Of course, one of the greatest transgressions of the HLSP EA is the destruction of trees and loss of habitat for birds, and on this SSAS is supported by the USFWS. Here are some of their findings:

“We recommend that the EA include information on wintering waterfowl and waterbird use of the individual ponds, and how the construction activities and final design and water-level management would impact the distribution and use of the ponds by these species.” GOSR ignores the significance of how rare freshwater mudflats are in Nassau County and that they are used by an abundance and variety of at-risk shorebirds, wading birds, and dabbling ducks.

“Please note that this time of year restriction (Nov. 1–Mar. 31) does not cover the time of the year that great homed owls or other raptors nest. We encourage consideration of measures to avoid destruction of active nests of these species during any tree removal or planting activities.” GOSR informed the CAC that they have permission to drop trees during summer, but they are evasive on this in their response to comments. (Editor’s interruption: February’s Skimmer mentions GOSR’s claim that they’re newly allowed to do tree removal after March 31 instead of having to wait until another November.)

“The EA also states that waterfowl and waterbird use of the NW and NE ponds may be impacted by increased human disturbance related to reduced buffer distances and increased human activity along trails.” GOSR is unclear on whether this will be mitigated by additional native plantings.

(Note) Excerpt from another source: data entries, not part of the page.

/-! Acceptance. -/
@[simp] theorem State.accept_params (w : Word) : (s.accept w).params = s.params := rfl
@[simp] theorem State.accept_phase (w : Word) : (s.accept w).phase = .exec := rfl
@[simp] theorem State.accept_lutValid (w : Word) : (s.accept w).lutValid = s.lutValid := rfl
@[simp] theorem State.accept_inFrame (w : Word) : (s.accept w).inFrame = s.inFrame := rfl
@[simp] theorem State.accept_errCode (w : Word) : (s.accept w).errCode = s.errCode := rfl
@[simp] theorem State.accept_irqStatus (w : Word) : (s.accept w).irqStatus = s.irqStatus := rfl
@[simp] theorem State.accept_irqEn (w : Word) : (s.accept w).irqEn = s.irqEn := rfl
@[simp] theorem State.accept_errOp (w : Word) : (s.accept w).errOp = s.errOp := rfl
@[simp] theorem State.accept_errCheck (w : Word) : (s.accept w).errCheck = s.errCheck := rfl
@[simp] theorem State.accept_errPlane (w : Word) : (s.accept w).errPlane = s.errPlane := rfl
@[simp] theorem State.accept_errAddr (w : Word) : (s.accept w).errAddr = s.errAddr := rfl
@[simp] theorem State.accept_pixOut (w : Word) : (s.accept w).pixOut = s.pixOut := rfl
@[simp] theorem State.accept_activeIdx (w : Word) : (s.accept w).activeIdx = s.activeIdx := rfl
@[simp] theorem State.accept_lutRam (w : Word) : (s.accept w).lutRam = s.lutRam := rfl
@[simp] theorem State.accept_curCmd (w : Word) : (s.accept w).curCmd = w := rfl
@[simp] theorem State.accept_presentTarget (w : Word) : (s.accept w).presentTarget = s.presentTarget := rfl
@[simp] theorem State.accept_dispReq (w : Word) : (s.accept w).dispReq = s.dispReq := rfl
@[simp] theorem State.accept_dispAddr (w : Word) : (s.accept w).dispAddr = s.dispAddr := rfl
@[simp] theorem State.accept_scanBase (w : Word) : (s.accept w).scanBase = s.scanBase := rfl
@[simp] theorem State.accept_mem (w : Word) : (s.accept w).mem = s.mem := rfl
@[simp] theorem State.accept_engineBase (w : Word) : (s.accept w).engineBase = s.engineBase := rfl
@[simp] theorem State.accept_busErrors (w : Word) : (s.accept w).busErrors = s.busErrors := rfl
@[simp] theorem State.accept_inputs (w : Word) : (s.accept w).inputs = s.inputs := rfl
@[simp] theorem State.accept_hostData (w : Word) : (s.accept w).hostData = s.hostData := rfl
@[simp] theorem State.accept_freeCount (w : Word) : (s.accept w).freeCount = s.freeCount := rfl

/-! The stores of a stopped command. -/
@[simp] theorem State.stopStores_params (stores : List Store) : (s.stopStores stores).params = s.params := rfl
@[simp] theorem State.stopStores_phase (stores : List Store) : (s.stopStores stores).phase = s.phase := rfl
@[simp] theorem State.stopStores_lutValid (stores : List Store) : (s.stopStores stores).lutValid = s.lutValid := rfl
@[simp] theorem State.stopStores_inFrame (stores : List Store) : (s.stopStores stores).inFrame = s.inFrame := rfl
@[simp] theorem State.stopStores_errCode (stores : List Store) : (s.stopStores stores).errCode = s.errCode := rfl
@[simp] theorem State.stopStores_irqStatus (stores : List Store) : (s.stopStores stores).irqStatus = s.irqStatus := rfl
@[simp] theorem State.stopStores_irqEn (stores : List Store) : (s.stopStores stores).irqEn = s.irqEn := rfl
@[simp] theorem State.stopStores_errOp (stores : List Store) : (s.stopStores stores).errOp = s.errOp := rfl
@[simp] theorem State.stopStores_errCheck (stores : List Store) : (s.stopStores stores).errCheck = s.errCheck := rfl
@[simp] theorem State.stopStores_errPlane (stores : List Store) : (s.stopStores stores).errPlane = s.errPlane := rfl
@[simp] theorem State.stopStores_errAddr (stores : List Store) : (s.stopStores stores).errAddr = s.errAddr := rfl
@[simp] theorem State.stopStores_pixOut (stores : List Store) : (s.stopStores stores).pixOut = s.pixOut := rfl
@[simp] theorem State.stopStores_activeIdx (stores : List Store) : (s.stopStores stores).activeIdx = s.activeIdx := rfl
@[simp] theorem State.stopStores_lutRam (stores : List Store) : (s.stopStores stores).lutRam = s.lutRam := rfl
@[simp] theorem State.stopStores_curCmd (stores : List Store) : (s.stopStores stores).curCmd = s.curCmd := rfl
@[simp] theorem State.stopStores_presentTarget (stores : List Store) :
    (s.stopStores stores).presentTarget = s.presentTarget := rfl
@[simp] theorem State.stopStores_dispReq (stores : List Store) : (s.stopStores stores).dispReq = s.dispReq := rfl
@[simp] theorem State.stopStores_dispAddr (stores : List Store) : (s.stopStores stores).dispAddr = s.dispAddr := rfl
@[simp] theorem State.stopStores_scanBase (stores : List Store) : (s.stopStores stores).scanBase = s.scanBase := rfl
@[simp] theorem State.stopStores_mem (stores : List Store) :
    (s.stopStores stores).mem = State.stopStores.go s stores s.mem := rfl
@[simp] theorem State.stopStores_engineBase (stores : List Store) :
    (s.stopStores stores).engineBase = s.engineBase := rfl
@[simp] theorem State.stopStores_busErrors (stores : List Store) : (s.stopStores stores).busErrors = s.busErrors := rfl
@[simp] theorem State.stopStores_inputs (stores : List Store) : (s.stopStores stores).inputs = s.inputs := rfl
@[simp] theorem State.stopStores_hostData (stores : List Store) : (s.stopStores stores).hostData = s.hostData := rfl
@[simp] theorem State.stopStores_freeCount (stores : List Store) :
    (s.stopStores stores).freeCount = s.freeCount + 1 := rfl

/-! PRESENT's request. -/
@[simp] theorem State.requestPresent_params : s.requestPresent.params = s.params := rfl
@[simp] theorem State.requestPresent_phase : s.requestPresent.phase = .waitVsync := rfl
@[simp] theorem State.requestPresent_lutValid : s.requestPresent.lutValid = s.lutValid := rfl
@[simp] theorem State.requestPresent_inFrame : s.requestPresent.inFrame = s.inFrame := rfl
@[simp] theorem State.requestPresent_errCode : s.requestPresent.errCode = s.errCode := rfl
@[simp] theorem State.requestPresent_irqStatus : s.requestPresent.irqStatus = s.irqStatus := rfl
@[simp] theorem State.requestPresent_irqEn : s.requestPresent.irqEn = s.irqEn := rfl
@[simp] theorem State.requestPresent_errOp : s.requestPresent.errOp = s.errOp := rfl
@[simp] theorem State.requestPresent_errCheck : s.requestPresent.errCheck = s.errCheck := rfl
@[simp] theorem State.requestPresent_errPlane : s.requestPresent.errPlane = s.errPlane := rfl
@[simp] theorem State.requestPresent_errAddr : s.requestPresent.errAddr = s.errAddr := rfl
@[simp] theorem State.requestPresent_pixOut : s.requestPresent.pixOut = s.pixOut := rfl
@[simp] theorem State.requestPresent_activeIdx : s.requestPresent.activeIdx = s.activeIdx := rfl
@[simp] theorem State.requestPresent_lutRam : s.requestPresent.lutRam = s.lutRam := rfl
@[simp] theorem State.requestPresent_curCmd : s.requestPresent.curCmd = s.curCmd := rfl
@[simp] theorem State.requestPresent_presentTarget : s.requestPresent.presentTarget = s.inactiveIdx := rfl
@[simp] theorem State.requestPresent_dispReq : s.requestPresent.dispReq = true := rfl
@[simp] theorem State.requestPresent_dispAddr : s.requestPresent.dispAddr = s.params.fbBase s.inactiveIdx := rfl
@[simp] theorem State.requestPresent_scanBase : s.requestPresent.scanBase = s.scanBase := rfl
@[simp] theorem State.requestPresent_mem : s.requestPresent.mem = s.mem := rfl
@[simp] theorem State.requestPresent_engineBase : s.requestPresent.engineBase = s.engineBase := rfl
@[simp] theorem State.requestPresent_busErrors : s.requestPresent.busErrors = s.busErrors := rfl
@[simp] theorem State.requestPresent_inputs : s.requestPresent.inputs = s.inputs := rfl
@[simp] theorem State.requestPresent_hostData : s.requestPresent.hostData = s.hostData := rfl
@[simp] theorem State.requestPresent_freeCount : s.requestPresent.freeCount = s.freeCount := rfl

/-! PRESENT's completion. -/
@[simp] theorem State.finishPresent_params : s.finishPresent.params = s.params := rfl
@[simp] theorem State.finishPresent_phase : s.finishPresent.phase = .idle := rfl
@[simp] theorem State.finishPresent_lutValid : s.finishPresent.lutValid = s.lutValid := rfl
@[simp] theorem State.finishPresent_inFrame : s.finishPresent.inFrame = s.inFrame := rfl
@[simp] theorem State.finishPresent_errCode : s.finishPresent.errCode = s.errCode := rfl
@[simp] theorem State.finishPresent_irqStatus : s.finishPresent.irqStatus = s.irqStatus ||| irqDone := rfl
@[simp] theorem State.finishPresent_irqEn : s.finishPresent.irqEn = s.irqEn := rfl
@[simp] theorem State.finishPresent_errOp : s.finishPresent.errOp = s.errOp := rfl
@[simp] theorem State.finishPresent_errCheck : s.finishPresent.errCheck = s.errCheck := rfl
@[simp] theorem State.finishPresent_errPlane : s.finishPresent.errPlane = s.errPlane := rfl
@[simp] theorem State.finishPresent_errAddr : s.finishPresent.errAddr = s.errAddr := rfl
@[simp] theorem State.finishPresent_pixOut : s.finishPresent.pixOut = s.pixOut := rfl
@[simp] theorem State.finishPresent_activeIdx : s.finishPresent.activeIdx = s.presentTarget := rfl
@[simp] theorem State.finishPresent_lutRam : s.finishPresent.lutRam = s.lutRam := rfl
@[simp] theorem State.finishPresent_curCmd : s.finishPresent.curCmd = s.curCmd := rfl
@[simp] theorem State.finishPresent_presentTarget : s.finishPresent.presentTarget = s.presentTarget := rfl
@[simp] theorem State.finishPresent_dispReq : s.finishPresent.dispReq = false := rfl
@[simp] theorem State.finishPresent_dispAddr : s.finishPresent.dispAddr = 0 := rfl
@[simp] theorem State.finishPresent_scanBase : s.finishPresent.scanBase = s.dispAddr := rfl
@[simp] theorem State.finishPresent_mem : s.finishPresent.mem = s.mem := rfl
@[simp] theorem State.finishPresent_engineBase : s.finishPresent.engineBase = s.engineBase := rfl
@[simp] theorem State.finishPresent_busErrors : s.finishPresent.busErrors = s.busErrors := rfl
@[simp] theorem State.finishPresent_inputs : s.finishPresent.inputs = s.inputs := rfl
@[simp] theorem State.finishPresent_hostData : s.finishPresent.hostData = s.hostData := rfl
@[simp] theorem State.finishPresent_freeCount : s.finishPresent.freeCount = s.freeCount := rfl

“Without additional maps or more detailed information regarding the location and distribution of tree removal, it is difficult to assess the habitat value of these trees or how removal may impact plant and wildlife species... In most cases, the EA indicates that mitigation for the loss of trees will be in the form of native flowering plants and shrubs. We recommend that the EA assess the relative value of existing and proposed mitigation habitat to wildlife to ensure that any potential losses are sufficiently offset.” According to GOSR’s general maps, the trees removed would include stands of valuable native oak and cherry.

The USFWS has more to say on monitoring and measures to protect the endangered northern long-eared bat, and the potentially listed little brown bat, tricolored bat, yellow-banded bumblebee, and monarch butterfly; on impacts, mitigation, and management for fish; and on the impacts of the education center, kayak launch, and impervious surfaces on habitat and wildlife.

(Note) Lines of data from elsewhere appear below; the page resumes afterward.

/-- The plan of a command, when it has one, is what its meaning executes. -/
theorem exec_of_plan {i : Instr} {s : State} {p : Plan} (h : commandPlan i s = some p) : exec i s = executePlan p s := by
  cases i <;> first | (simp only [commandPlan, reduceCtorEq] at h; done) | (rw [← Option.some.inj h]; rfl)

/-- The plans that commands have. -/
theorem commandPlan_cases {i : Instr} {s : State} {p : Plan} (h : commandPlan i s = some p) :
    (∃ f, p = ccmPlan f s) ∨ (∃ f, p = gammaPlan f s) ∨ (∃ pattern f, p = debayerPlan pattern f s) ∨
      (∃ f, p = convertPlan f s) ∨ ∃ f, p = drawPlan f s := by
  cases i <;> simp only [commandPlan, reduceCtorEq, Option.some.injEq] at h <;> with_reducible first
    | exact .inl ⟨_, h.symm⟩
    | exact .inr (.inl ⟨_, h.symm⟩)
    | exact .inr (.inr (.inl ⟨_, _, h.symm⟩))
    | exact .inr (.inr (.inr (.inl ⟨_, h.symm⟩)))
    | exact .inr (.inr (.inr (.inr ⟨_, h.symm⟩)))

/-- The write accesses of a pixel are its read accesses, but for the plane they report. -/
theorem RgbFormat.stores_access {f : RgbFormat} {a : Nat} {bytes : List Byte} (hb : bytes.length = f.bpp) {st : Store}
    (h : st ∈ f.stores a bytes) : ∃ x ∈ f.reads a, x.addr = st.addr ∧ x.size = st.bytes.length := by
  have aligned {n : Nat} (hn : bytes.length = n) (h : st ∈ alignedStore a bytes) :
      ∃ x ∈ alignedAccess a n 0, x.addr = st.addr ∧ x.size = st.bytes.length := by
    subst hn
    unfold alignedStore at h
    unfold alignedAccess
    split at h <;> rename_i hal
    · rw [if_pos hal, List.mem_singleton.1 h]
      exact ⟨_, List.mem_singleton_self _, rfl, rfl⟩
    · obtain ⟨h1, k, hk, h2⟩ := mem_byteStores h
      rw [if_neg hal]
      exact ⟨_, List.mem_map.2 ⟨k, List.mem_range.2 hk, rfl⟩, h2.symm, h1.symm⟩
  cases f with
  | rgb565 => exact aligned hb h
  | argb8888 => exact aligned hb h
  | bgr888 =>
    obtain ⟨h1, k, hk, h2⟩ := mem_byteStores h
    rw [hb] at hk
    have hk : k = 0 ∨ k = 1 ∨ k = 2 := by simp only [RgbFormat.bpp] at hk; omega
    rcases hk with rfl | rfl | rfl <;> simp [RgbFormat.reads, h1, h2]

/-- In place a write that would get a bus error comes after a read that gets it (20_memory.md R94). -/
theorem commandPlan_inPlace {i : Instr} {s : State} {p : Plan} (h : commandPlan i s = some p) (hp : p.inPlace = true)
    {st : Store} (hst : st ∈ p.stores) (hb : s.busErrorOn st.access = true) : ∃ a ∈ p.reads, s.busErrorOn a = true := by
  have main {f : RgbFormat} {l : Bool} {bytesAt : Nat → List Byte} (hlen : ∀ a, (bytesAt a).length = f.bpp)
      (hp : (correctionPlan f l bytesAt s).inPlace = true) (hst : st ∈ (correctionPlan f l bytesAt s).stores) :
      ∃ a ∈ (correctionPlan f l bytesAt s).reads, s.busErrorOn a = true := by
    simp only [correctionPlan, Bool.and_eq_true, beq_iff_eq] at hp
    simp only [correctionPlan] at hst
    obtain ⟨c, hc, hst⟩ := List.mem_flatMap.1 hst
    obtain ⟨x, hx, h1, h2⟩ := f.stores_access (hlen _) hst
    refine ⟨x, List.mem_flatMap.2 ⟨c, hc, ?_⟩, ?_⟩
    · simpa [Surface.addr, Params.dstSurface, Params.srcAddr, hp.1, hp.2] using hx
    · simpa [State.busErrorOn, Store.access, h1, h2] using hb
  rcases commandPlan_cases h with ⟨f, rfl⟩ | ⟨f, rfl⟩ | ⟨pattern, f, rfl⟩ | ⟨f, rfl⟩ | ⟨f, rfl⟩
  · exact main (fun _ => ccmPixelBytes_length _ _ _ _) hp hst
  · exact main (fun _ => gammaPixelBytes_length _ _ _ _) hp hst
  all_goals simp [debayerPlan, convertPlan, drawPlan, streamPlan] at hp

/-- An access that an image command's effects make gets a bus error: the command is stopped, at one of its accesses. -/
theorem commandPlan_busFault {i : Instr} {s : State} {p : Plan} (h : commandPlan i s = some p)
    (hb : ∃ a ∈ p.reads ++ p.stores.map Store.access, s.busErrorOn a = true) : ∃ a, p.busFault s = some a := by
  refine Option.ne_none_iff_exists'.1 (busFault_ne_none ?_)
  obtain ⟨a, ha, hb⟩ := hb
  rcases List.mem_append.1 ha with ha | ha
  · exact ⟨a, mem_accesses.2 (.inl ha), hb⟩
  · cases hp : p.inPlace
    · exact ⟨a, mem_accesses.2 (.inr ⟨hp, .inr ha⟩), hb⟩
    · obtain ⟨st, hst, rfl⟩ := List.mem_map.1 ha
      obtain ⟨x, hx, hxb⟩ := commandPlan_inPlace h hp hst hb
      exact ⟨x, mem_accesses.2 (.inl hx), hxb⟩

/-- Every image command that passes its checks stores pixels of one format on one surface. -/
theorem commandPlan_draws {i : Instr} {s : State} {p : Plan} (h : commandPlan i s = some p) (hf : p.failure = none) :
    ∃ f d L pos bytes, p.Draws f d L pos bytes := by
  rcases commandPlan_cases h with ⟨f, rfl⟩ | ⟨f, rfl⟩ | ⟨pattern, f, rfl⟩ | ⟨f, rfl⟩ | ⟨f, rfl⟩
  · exact ⟨_, _, _, _, _, correctionPlan_draws (fun _ => ccmPixelBytes_length _ _ _ _) hf⟩
  · exact ⟨_, _, _, _, _, correctionPlan_draws (fun _ => gammaPixelBytes_length _ _ _ _) hf⟩
  · exact ⟨_, _, _, _, _, debayerPlan_draws hf⟩
  · exact ⟨_, _, _, _, _, streamPlan_draws hf⟩
  · exact ⟨_, _, _, _, _, streamPlan_draws hf⟩

/-- A failing check 5–15 of an image command: one of the raised codes, and not check 16. -/
theorem commandPlan_failure {i : Instr} {s : State} {p : Plan} {f : Failure} (h : commandPlan i s = some p)
    (hf : p.failure = some f) : f.code.raised = true ∧ f.check ≠ 16 := by
  have geometry {p : Params} {planes : List Plane} {dst : Surface} {bpp : Nat} {odd same : Bool} {c : Bool × Failure}
      (h : c ∈ geometryChecks p planes dst bpp odd same) : c.2.code.raised = true ∧ c.2.check ≠ 16 := by
    have := geometryChecks_failure h
    exact ⟨by rw [this.1]; rfl, this.2⟩
  rcases commandPlan_cases h with ⟨g, rfl⟩ | ⟨g, rfl⟩ | ⟨pattern, g, rfl⟩ | ⟨g, rfl⟩ | ⟨g, rfl⟩
  · exact geometry (firstFailure_eq_some hf)
  · exact geometry (firstFailure_eq_some hf)
  · exact geometry (firstFailure_eq_some hf)
  · exact geometry (firstFailure_eq_some hf)
  · rcases List.mem_append.1 (firstFailure_eq_some hf) with hmem | hmem
    · simp only [List.mem_singleton, Prod.mk.injEq] at hmem
      obtain ⟨-, rfl⟩ := hmem
      exact ⟨rfl, by simp⟩
    · exact geometry hmem

end Sys2Proof.Machine
end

Further, GOSR avoids discussion of alternatives such as repurposing an existing building instead of constructing a new multimillion dollar education center that destroys habitat; providing an emergency spillway to mitigate dam overtopping; and locating floatables collectors upstream to prevent floatables, microplastics, and toxins from entering the watershed at their source. Relocating the floatables collectors would also save valuable wetland habitat and provide learning opportunities for Hempstead High School students. GOSR cites bureaucracy as the reason, but bureaucracy should not trump ecology and the health of our environment and communities. Finally, GOSR states that Park Preserve status will not be considered for the North Ponds, with no explanation beyond that the designation is rarely used, a fact belied by the recent designation of part of the Jones Beach West End as a Park Preservation Area protected from future development. The future of the North Ponds will remain precarious under GOSR’s present plans.